───── The input ─────
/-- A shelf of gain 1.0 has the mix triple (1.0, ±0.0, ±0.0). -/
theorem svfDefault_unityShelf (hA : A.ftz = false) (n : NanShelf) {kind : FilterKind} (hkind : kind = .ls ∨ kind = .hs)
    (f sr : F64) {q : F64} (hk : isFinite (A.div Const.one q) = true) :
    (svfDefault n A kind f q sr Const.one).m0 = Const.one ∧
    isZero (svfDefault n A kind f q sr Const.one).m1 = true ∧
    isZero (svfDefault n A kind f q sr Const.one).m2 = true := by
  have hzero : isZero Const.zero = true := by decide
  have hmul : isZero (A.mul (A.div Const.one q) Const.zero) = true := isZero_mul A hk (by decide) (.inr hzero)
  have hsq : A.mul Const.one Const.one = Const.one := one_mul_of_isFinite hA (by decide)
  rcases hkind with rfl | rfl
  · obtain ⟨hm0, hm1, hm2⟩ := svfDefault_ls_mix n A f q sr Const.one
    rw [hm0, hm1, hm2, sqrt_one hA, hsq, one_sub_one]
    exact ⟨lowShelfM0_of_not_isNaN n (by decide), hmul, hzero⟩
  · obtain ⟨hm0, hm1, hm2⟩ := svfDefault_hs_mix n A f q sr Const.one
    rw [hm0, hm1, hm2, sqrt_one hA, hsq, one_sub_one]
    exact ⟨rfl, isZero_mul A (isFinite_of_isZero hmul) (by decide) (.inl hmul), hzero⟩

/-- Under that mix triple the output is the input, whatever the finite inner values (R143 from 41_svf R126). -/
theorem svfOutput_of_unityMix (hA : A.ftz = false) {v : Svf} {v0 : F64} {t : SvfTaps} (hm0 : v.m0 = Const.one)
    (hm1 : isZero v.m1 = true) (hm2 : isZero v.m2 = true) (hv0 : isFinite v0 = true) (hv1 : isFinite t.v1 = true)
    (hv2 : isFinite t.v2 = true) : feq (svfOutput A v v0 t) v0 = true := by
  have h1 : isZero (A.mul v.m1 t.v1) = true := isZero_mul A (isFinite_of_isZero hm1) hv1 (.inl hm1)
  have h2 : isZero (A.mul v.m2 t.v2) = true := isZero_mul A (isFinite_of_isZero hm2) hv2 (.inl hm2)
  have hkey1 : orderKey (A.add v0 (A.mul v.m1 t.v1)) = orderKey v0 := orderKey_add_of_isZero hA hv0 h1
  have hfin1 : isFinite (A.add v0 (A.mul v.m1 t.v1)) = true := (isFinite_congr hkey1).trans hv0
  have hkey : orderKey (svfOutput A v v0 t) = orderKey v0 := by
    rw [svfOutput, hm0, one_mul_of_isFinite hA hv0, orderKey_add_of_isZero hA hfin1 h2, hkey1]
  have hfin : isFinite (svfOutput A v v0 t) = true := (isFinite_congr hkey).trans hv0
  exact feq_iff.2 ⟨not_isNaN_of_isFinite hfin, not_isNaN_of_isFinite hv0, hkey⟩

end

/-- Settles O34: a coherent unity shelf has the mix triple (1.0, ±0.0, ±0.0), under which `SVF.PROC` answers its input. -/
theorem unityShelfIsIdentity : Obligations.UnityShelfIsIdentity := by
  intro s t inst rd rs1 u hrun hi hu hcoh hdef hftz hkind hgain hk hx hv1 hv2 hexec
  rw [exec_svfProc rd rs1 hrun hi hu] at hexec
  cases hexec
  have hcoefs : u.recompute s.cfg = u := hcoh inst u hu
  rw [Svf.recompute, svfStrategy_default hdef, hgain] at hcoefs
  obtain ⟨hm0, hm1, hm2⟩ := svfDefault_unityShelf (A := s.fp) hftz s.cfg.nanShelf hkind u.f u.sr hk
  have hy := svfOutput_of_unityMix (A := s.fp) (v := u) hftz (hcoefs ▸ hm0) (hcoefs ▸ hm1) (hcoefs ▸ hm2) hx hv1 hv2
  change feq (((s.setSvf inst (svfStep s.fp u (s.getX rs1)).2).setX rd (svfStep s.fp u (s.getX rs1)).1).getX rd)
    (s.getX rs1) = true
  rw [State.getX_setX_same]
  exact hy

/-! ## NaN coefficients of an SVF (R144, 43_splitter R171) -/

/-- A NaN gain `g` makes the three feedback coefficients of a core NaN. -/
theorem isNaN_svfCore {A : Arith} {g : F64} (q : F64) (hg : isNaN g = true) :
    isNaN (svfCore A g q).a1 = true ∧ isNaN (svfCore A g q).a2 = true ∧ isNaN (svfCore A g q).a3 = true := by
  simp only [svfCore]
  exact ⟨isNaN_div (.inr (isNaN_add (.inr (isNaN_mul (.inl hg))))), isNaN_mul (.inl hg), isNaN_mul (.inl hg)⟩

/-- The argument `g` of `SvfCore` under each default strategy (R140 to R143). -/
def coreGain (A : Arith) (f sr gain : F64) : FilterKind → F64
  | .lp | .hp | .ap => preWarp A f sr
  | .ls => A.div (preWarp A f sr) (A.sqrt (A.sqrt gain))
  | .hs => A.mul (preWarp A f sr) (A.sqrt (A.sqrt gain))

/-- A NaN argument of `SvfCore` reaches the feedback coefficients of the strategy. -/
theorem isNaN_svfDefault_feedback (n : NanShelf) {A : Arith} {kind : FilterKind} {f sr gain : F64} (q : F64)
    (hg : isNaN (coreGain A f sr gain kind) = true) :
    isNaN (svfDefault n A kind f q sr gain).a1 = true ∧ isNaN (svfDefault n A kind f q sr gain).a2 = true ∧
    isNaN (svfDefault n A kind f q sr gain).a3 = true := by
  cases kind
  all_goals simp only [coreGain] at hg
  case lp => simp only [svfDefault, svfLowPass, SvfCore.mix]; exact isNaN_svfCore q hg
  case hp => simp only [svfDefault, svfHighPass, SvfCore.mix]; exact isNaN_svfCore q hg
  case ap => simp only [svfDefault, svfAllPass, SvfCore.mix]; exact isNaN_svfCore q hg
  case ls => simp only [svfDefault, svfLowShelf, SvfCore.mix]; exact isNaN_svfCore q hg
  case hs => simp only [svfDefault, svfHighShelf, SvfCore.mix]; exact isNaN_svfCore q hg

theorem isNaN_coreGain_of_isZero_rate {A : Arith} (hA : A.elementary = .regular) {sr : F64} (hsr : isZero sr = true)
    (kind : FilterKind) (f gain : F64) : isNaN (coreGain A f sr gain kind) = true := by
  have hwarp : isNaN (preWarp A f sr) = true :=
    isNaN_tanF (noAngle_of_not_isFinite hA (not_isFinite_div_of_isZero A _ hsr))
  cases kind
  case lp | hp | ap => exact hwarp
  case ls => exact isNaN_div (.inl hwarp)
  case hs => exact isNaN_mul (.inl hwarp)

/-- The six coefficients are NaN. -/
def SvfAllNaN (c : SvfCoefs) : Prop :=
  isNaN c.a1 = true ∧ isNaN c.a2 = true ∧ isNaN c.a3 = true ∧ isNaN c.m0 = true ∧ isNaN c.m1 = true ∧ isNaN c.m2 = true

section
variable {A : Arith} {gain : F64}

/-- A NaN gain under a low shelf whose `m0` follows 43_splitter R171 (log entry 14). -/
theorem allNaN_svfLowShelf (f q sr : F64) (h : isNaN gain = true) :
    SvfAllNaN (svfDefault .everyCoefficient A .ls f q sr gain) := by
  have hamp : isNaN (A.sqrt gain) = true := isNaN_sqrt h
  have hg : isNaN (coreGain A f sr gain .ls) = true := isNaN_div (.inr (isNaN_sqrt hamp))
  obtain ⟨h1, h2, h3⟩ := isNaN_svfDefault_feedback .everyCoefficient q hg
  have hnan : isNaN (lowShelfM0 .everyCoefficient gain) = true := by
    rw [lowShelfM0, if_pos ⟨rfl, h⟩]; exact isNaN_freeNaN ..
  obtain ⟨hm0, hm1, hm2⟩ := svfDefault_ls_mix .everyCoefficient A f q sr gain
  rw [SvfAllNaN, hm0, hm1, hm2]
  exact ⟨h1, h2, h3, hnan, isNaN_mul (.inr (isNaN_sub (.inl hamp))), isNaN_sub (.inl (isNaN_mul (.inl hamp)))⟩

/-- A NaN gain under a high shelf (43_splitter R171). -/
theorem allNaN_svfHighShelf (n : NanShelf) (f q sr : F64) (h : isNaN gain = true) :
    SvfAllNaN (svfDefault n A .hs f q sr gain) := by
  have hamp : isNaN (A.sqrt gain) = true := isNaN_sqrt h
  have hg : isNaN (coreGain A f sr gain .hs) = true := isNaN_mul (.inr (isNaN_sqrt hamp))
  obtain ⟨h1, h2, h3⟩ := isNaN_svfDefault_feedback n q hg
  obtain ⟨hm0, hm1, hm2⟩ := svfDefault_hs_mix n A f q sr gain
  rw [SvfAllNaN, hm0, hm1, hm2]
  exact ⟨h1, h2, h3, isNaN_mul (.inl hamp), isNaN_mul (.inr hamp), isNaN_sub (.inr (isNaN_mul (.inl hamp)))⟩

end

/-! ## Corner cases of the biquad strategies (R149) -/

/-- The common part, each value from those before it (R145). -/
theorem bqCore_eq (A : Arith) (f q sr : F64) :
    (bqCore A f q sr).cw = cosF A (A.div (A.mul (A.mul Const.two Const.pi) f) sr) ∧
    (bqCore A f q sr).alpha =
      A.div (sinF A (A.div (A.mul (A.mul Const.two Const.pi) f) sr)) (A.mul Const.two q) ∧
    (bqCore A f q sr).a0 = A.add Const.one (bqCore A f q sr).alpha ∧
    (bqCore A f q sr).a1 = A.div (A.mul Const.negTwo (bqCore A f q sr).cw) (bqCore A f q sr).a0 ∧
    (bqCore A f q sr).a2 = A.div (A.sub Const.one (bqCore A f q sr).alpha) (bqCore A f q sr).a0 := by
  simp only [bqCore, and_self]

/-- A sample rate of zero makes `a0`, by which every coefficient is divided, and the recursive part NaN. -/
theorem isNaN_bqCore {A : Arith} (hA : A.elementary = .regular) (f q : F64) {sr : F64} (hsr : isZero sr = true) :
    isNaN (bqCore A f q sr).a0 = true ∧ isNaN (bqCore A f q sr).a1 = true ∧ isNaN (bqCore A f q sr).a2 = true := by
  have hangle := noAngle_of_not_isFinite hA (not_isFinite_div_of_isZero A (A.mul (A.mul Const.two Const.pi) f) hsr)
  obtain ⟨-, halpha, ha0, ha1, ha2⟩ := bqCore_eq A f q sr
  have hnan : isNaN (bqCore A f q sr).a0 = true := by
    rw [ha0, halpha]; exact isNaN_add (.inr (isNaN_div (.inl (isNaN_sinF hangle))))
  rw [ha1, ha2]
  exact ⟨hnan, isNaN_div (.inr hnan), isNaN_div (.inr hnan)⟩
─────
Required work
Out of the entries above, write out only the lines between the line holding "rw [State.getX_setX_same]" and the line holding "exact ⟨isNaN_div (.inr", inclusive, each exactly as given.

Result below
  rw [State.getX_setX_same]
  exact hy

/-! ## NaN coefficients of an SVF (R144, 43_splitter R171) -/

/-- A NaN gain `g` makes the three feedback coefficients of a core NaN. -/
theorem isNaN_svfCore {A : Arith} {g : F64} (q : F64) (hg : isNaN g = true) :
    isNaN (svfCore A g q).a1 = true ∧ isNaN (svfCore A g q).a2 = true ∧ isNaN (svfCore A g q).a3 = true := by
  simp only [svfCore]
  exact ⟨isNaN_div (.inr (isNaN_add (.inr (isNaN_mul (.inl hg))))), isNaN_mul (.inl hg), isNaN_mul (.inl hg)⟩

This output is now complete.